> **Exercise directions**: The expected result is the material below, reproduced exactly from its first line through the line containing "intros; simp [execRefusedExpire]".

> **Study material**:
@[simp] theorem State.admitStep_cells : ∀ (s : State) (p : Nat) (step : AdmitStep),
    (State.admitStep s p step).mem.cells = s.mem.cells := by
  intros; unfold State.admitStep; dsimp only []; (repeat' split) <;> simp

@[simp] theorem execAdmit_cells : ∀ (port : Fin 6) (a : AdmitFrame) (s : State),
    outCells (execAdmit port a s) = some (s.mem.cells) := by
  intros; unfold execAdmit; (repeat' split) <;> simp

@[simp] theorem execAdmitTimeout_cells : ∀ (port : Fin 6) (s : State),
    outCells (execAdmitTimeout port s) = some (s.mem.cells) := by
  intros; simp [execAdmitTimeout]

@[simp] theorem execRefusedExpire_cells : ∀ (port : Fin 6) (s : State),
    outCells (execRefusedExpire port s) = some (s.mem.cells) := by
  intros; simp [execRefusedExpire]

@[simp] theorem execLinkRekey_cells : ∀ (port : Fin 6) (s : State),
    outCells (execLinkRekey port s) = some (s.mem.cells) := by
  intros; simp [execLinkRekey]

@[simp] theorem execLinkUp_cells : ∀ (port : Fin 7) (mismatch : Bool) (s : State),
    outCells (execLinkUp port mismatch s) = some (s.mem.cells) := by
  intros; simp [execLinkUp]

@[simp] theorem execLsa_cells : ∀ (port : Fin 6) (l : Lsa) (t : FabFrame) (s : State),
    outCells (execLsa port l t s) = some (s.mem.cells) := by
  intros; simp [execLsa]; (repeat' split); all_goals simp

@[simp] theorem execLsaAck_cells : ∀ (port : Fin 6) (vertex seq : Nat) (t : FabFrame) (s : State),
    outCells (execLsaAck port vertex seq t s) = some (s.mem.cells) := by
  intros; simp [execLsaAck]

@[simp] theorem execLsaResend_cells : ∀ (port : Fin 6) (s : State),
    outCells (execLsaResend port s) = some (s.mem.cells) := by
  intros; simp [execLsaResend]; (repeat' (first | split | (apply foldl_cells; intros))); all_goals simp

@[simp] theorem execLsaReflood_cells : ∀ (s : State), outCells (execLsaReflood s) = some (s.mem.cells) := by
  intros; simp [execLsaReflood]

@[simp] theorem execLsaAgeOut_cells : ∀ (vertex : Nat) (s : State),
    outCells (execLsaAgeOut vertex s) = some (s.mem.cells) := by
  intros; simp [execLsaAgeOut]

@[simp] theorem execGraphChange_cells : ∀ (s : State), outCells (execGraphChange s) = some (s.mem.cells) := by
  intros; simp [execGraphChange]

@[simp] theorem execOldGenerationExpire_cells : ∀ (s : State),
    outCells (execOldGenerationExpire s) = some (s.mem.cells) := by
  intros; simp [execOldGenerationExpire]

@[simp] theorem execTreeSwitchA_cells : ∀ (s : State), outCells (execTreeSwitchA s) = some (s.mem.cells) := by
  intros; simp [execTreeSwitchA]

@[simp] theorem execTreeSwitchB_cells : ∀ (s : State), outCells (execTreeSwitchB s) = some (s.mem.cells) := by
  intros; simp [execTreeSwitchB]

@[simp] theorem State.putWindow_cells : ∀ (s : State) (w : ElimWindow),
    (State.putWindow s w).mem.cells = s.mem.cells := by
  intros; simp [State.putWindow]

@[simp] theorem State.eliminate_cells : ∀ (s : State) (c seq : Nat) (treeB : Bool),
    (Prod.fst (State.eliminate s c seq treeB)).mem.cells = s.mem.cells := by
  intros; unfold State.eliminate; split <;> simp

@[simp] theorem State.streamToContext_cells : ∀ (s : State) (f : StreamFrame) (c : Nat),
    (State.streamToContext s f c).mem.cells = s.mem.cells := by
  intros; simp [State.streamToContext]

@[simp] theorem State.noteFlow_cells : ∀ (s : State) (t : FabFrame) (n : Nat),
    (State.noteFlow s t n).mem.cells = s.mem.cells := by
  intros; simp [State.noteFlow]

@[simp] theorem State.passOn_cells : ∀ (s : State) (t : Machine.Tree) (f : FabFrame) (body : List Byte),
    (State.passOn s t f body).mem.cells = s.mem.cells := by
  intros; simp [State.passOn]

@[simp] theorem State.deliverStream_cells : ∀ (s : State) (t : FabFrame) (f : StreamFrame),
    (State.deliverStream s t f).mem.cells = s.mem.cells := by
  intros; unfold State.deliverStream; refine (foldl_cells _ ?_ _ _).trans (by simp); intros; dsimp only []; split <;> simp

@[simp] theorem execStreamFrameRx_cells : ∀ (port : Fin 6) (f : StreamFrame) (t : FabFrame) (s : State),
    outCells (execStreamFrameRx port f t s) = some (s.mem.cells) := by
  intros; simp [execStreamFrameRx]; (repeat' split); all_goals simp

@[simp] theorem State.sendTrees_cells : ∀ (s : State) (type dest streamId sequence : Nat) (body : List Byte),
    (State.sendTrees s type dest streamId sequence body).mem.cells = s.mem.cells := by
  intros; unfold State.sendTrees; split
  · rfl
  · refine foldl_cells _ ?_ _ _; intros; dsimp only []; split <;> simp

@[simp] theorem State.streamTx_cells : ∀ (s : State) (c k : Nat),
    (State.streamTx s c k).mem.cells = s.mem.cells := by
  intros; simp [State.streamTx]

@[simp] theorem execStreamFrameTx_cells : ∀ (c : Fin 512) (s : State),
    outCells (execStreamFrameTx c s) = some (s.mem.cells) := by
  intros; simp [execStreamFrameTx]

@[simp] theorem State.sendTxnFrame_cells : ∀ (s : State) (node : Nat) (body : List Byte),
    (State.sendTxnFrame s node body).mem.cells = s.mem.cells := by
  intros; simp [State.sendTxnFrame]

@[simp] theorem execSceneDigestUpdate_cells : ∀ (s : State),
    outCells (execSceneDigestUpdate s) = some (s.mem.cells) := by
  intros; simp [execSceneDigestUpdate]

@[simp] theorem execSceneDigestMismatch_cells : ∀ (port : Fin 6) (s : State),
    outCells (execSceneDigestMismatch port s) = some (s.mem.cells) := by
  intros; simp [execSceneDigestMismatch]

@[simp] theorem State.putNode_cells : ∀ (s : State) (x : NodeNow), (State.putNode s x).mem.cells = s.mem.cells := by
  intros; simp [State.putNode]

@[simp] theorem State.unbind_cells : ∀ (s : State) (n : Nat), (State.unbind s n).mem.cells = s.mem.cells := by
  intros; simp [State.unbind]

@[simp] theorem State.putGraver_cells : ∀ (s : State) (ch k : Nat) (l : List Word32) (w : Nat),
    (State.putGraver s ch k l w).mem.cells = s.mem.cells := by
  intros; simp [State.putGraver]

@[simp] theorem State.setStage_cells : ∀ (s : State) (i : Inst) (st : InstStage),
    (State.setStage s i st).mem.cells = s.mem.cells := by
  intros; simp [State.setStage]

@[simp] theorem State.putInst_cells : ∀ (s : State) (i : Inst), (State.putInst s i).mem.cells = s.mem.cells := by
  intros; simp [State.putInst]

@[simp] theorem State.dropInst_cells : ∀ (s : State) (i : Inst), (State.dropInst s i).mem.cells = s.mem.cells := by
  intros; simp [State.dropInst]

@[simp] theorem State.notePublished_cells : ∀ (s : State) (n k : Nat),
    (State.notePublished s n k).mem.cells = s.mem.cells := by
  intros; simp [State.notePublished]

@[simp] theorem State.nodeTriggers_cells : ∀ (s : State) (n : Nat),
    (State.nodeTriggers s n).mem.cells = s.mem.cells := by
  intros; simp [State.nodeTriggers]

@[simp] theorem State.publish_cells : ∀ (s : State) (i : Inst), (State.publish s i).mem.cells = s.mem.cells := by
  intros; unfold State.publish; split <;> simp

@[simp] theorem State.concealInst_cells : ∀ (s : State) (i : Inst),
    (State.concealInst s i).mem.cells = s.mem.cells := by
  intros; unfold State.concealInst; split <;> simp

@[simp] theorem State.keepFaults_cells : ∀ (s : State) (old : List NodeNow),
    (State.keepFaults s old).mem.cells = s.mem.cells := by
  intros; rfl

@[simp] theorem State.noteTraffic_cells : ∀ (s : State),
    (State.noteTraffic s).mem.cells = s.mem.cells := by
  intros; rfl

@[simp] theorem State.neverReleased_cells : ∀ (s : State) (n k : Nat),
    (State.neverReleased s n k).mem.cells = s.mem.cells := by
  intros; unfold State.neverReleased; dsimp only []; (repeat' split) <;> simp

@[simp] theorem State.flowRelease_cells : ∀ (s : State) (f x0 : Nat),
    (State.flowRelease s f x0).mem.cells = s.mem.cells := by
  intro s f x0; fun_induction State.flowRelease s f x0 <;> simp_all

@[simp] theorem State.showNode_cells : ∀ (s : State) (n : Nat), (State.showNode s n).mem.cells = s.mem.cells := by
  intros; simp [State.showNode]

@[simp] theorem execInputsAvailable_cells : ∀ (n : Fin 4096) (k : Nat) (s : State),
    outCells (execInputsAvailable n k s) = some (s.mem.cells) := by
  intros; simp [execInputsAvailable]; (repeat' split); all_goals simp

@[simp] theorem State.instEnds_cells : ∀ (s : State) (i : Inst), (State.instEnds s i).mem.cells = s.mem.cells := by
  intros; simp [State.instEnds]

@[simp] theorem State.logAppend_cells : ∀ (s : State) (r : ErrRec),
    (State.logAppend s r).mem.cells = s.mem.cells := by
  intros; simp [State.logAppend]

@[simp] theorem State.logClear_cells : ∀ (s : State), (State.logClear s).mem.cells = s.mem.cells := by
  intros; simp [State.logClear]

@[simp] theorem State.owed_cells : ∀ (s : State), (State.owed s).mem.cells = s.mem.cells := by
  intros; simp [State.owed]

@[simp] theorem State.logFail_cells : ∀ (s : State), (State.logFail s).mem.cells = s.mem.cells := by
  intros; simp [State.logFail]

@[simp] theorem State.logRec_cells : ∀ (s : State) (r : ErrRec) (ok : Bool),
    (State.logRec s r ok).mem.cells = s.mem.cells := by
  intros; simp [State.logRec]

@[simp] theorem State.handleRec_cells : ∀ (s : State) (r : ErrRec) (ok : Bool),
    (State.handleRec s r ok).mem.cells = s.mem.cells := by
  intros; simp [State.handleRec]

@[simp] theorem execErrorHandle_cells : ∀ (ok : Bool) (s : State),
    outCells (execErrorHandle ok s) = some (s.mem.cells) := by
  intros; unfold execErrorHandle; split <;> simp

@[simp] theorem State.drainFailed_cells : ∀ (s : State), (State.drainFailed s).mem.cells = s.mem.cells := by
  intros; simp [State.drainFailed]

@[simp] theorem execRateLimitSecondEnd_cells : ∀ (area index code : Nat) (s : State),
    outCells (execRateLimitSecondEnd area index code s) = some (s.mem.cells) := by
  intros; unfold execRateLimitSecondEnd; (repeat' (first | split | (apply foldl_cells; intros))); all_goals simp

@[simp] theorem State.alarmAck_cells : ∀ (s : State), (State.alarmAck s).mem.cells = s.mem.cells := by
  intros; simp [State.alarmAck]

@[simp] theorem State.faultClear_cells : ∀ (s : State), (State.faultClear s).mem.cells = s.mem.cells := by
  intros; simp [State.faultClear]

@[simp] theorem State.noteCause_cells : ∀ (s : State) (c : Nat), (State.noteCause s c).mem.cells = s.mem.cells := by
  intros; simp [State.noteCause]

@[simp] theorem State.showLife_cells : ∀ (s : State), (State.showLife s).mem.cells = s.mem.cells := by
  intros; simp [State.showLife]

@[simp] theorem State.live_cells : ∀ (s : State) (secs : Nat) (temp : F32),
    (State.live s secs temp).mem.cells = s.mem.cells := by
  intros; simp [State.live]

@[simp] theorem State.countDormant_cells : ∀ (s : State),
    (State.countDormant s).mem.cells = s.mem.cells := by
  intros; unfold State.countDormant; (repeat' (first | split | (apply foldl_cells; intros))) <;> simp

> **Your solution**:
@[simp] theorem State.admitStep_cells : ∀ (s : State) (p : Nat) (step : AdmitStep),
    (State.admitStep s p step).mem.cells = s.mem.cells := by
  intros; unfold State.admitStep; dsimp only []; (repeat' split) <;> simp

@[simp] theorem execAdmit_cells : ∀ (port : Fin 6) (a : AdmitFrame) (s : State),
    outCells (execAdmit port a s) = some (s.mem.cells) := by
  intros; unfold execAdmit; (repeat' split) <;> simp

@[simp] theorem execAdmitTimeout_cells : ∀ (port : Fin 6) (s : State),
    outCells (execAdmitTimeout port s) = some (s.mem.cells) := by
  intros; simp [execAdmitTimeout]

@[simp] theorem execRefusedExpire_cells : ∀ (port : Fin 6) (s : State),
    outCells (execRefusedExpire port s) = some (s.mem.cells) := by
  intros; simp [execRefusedExpire]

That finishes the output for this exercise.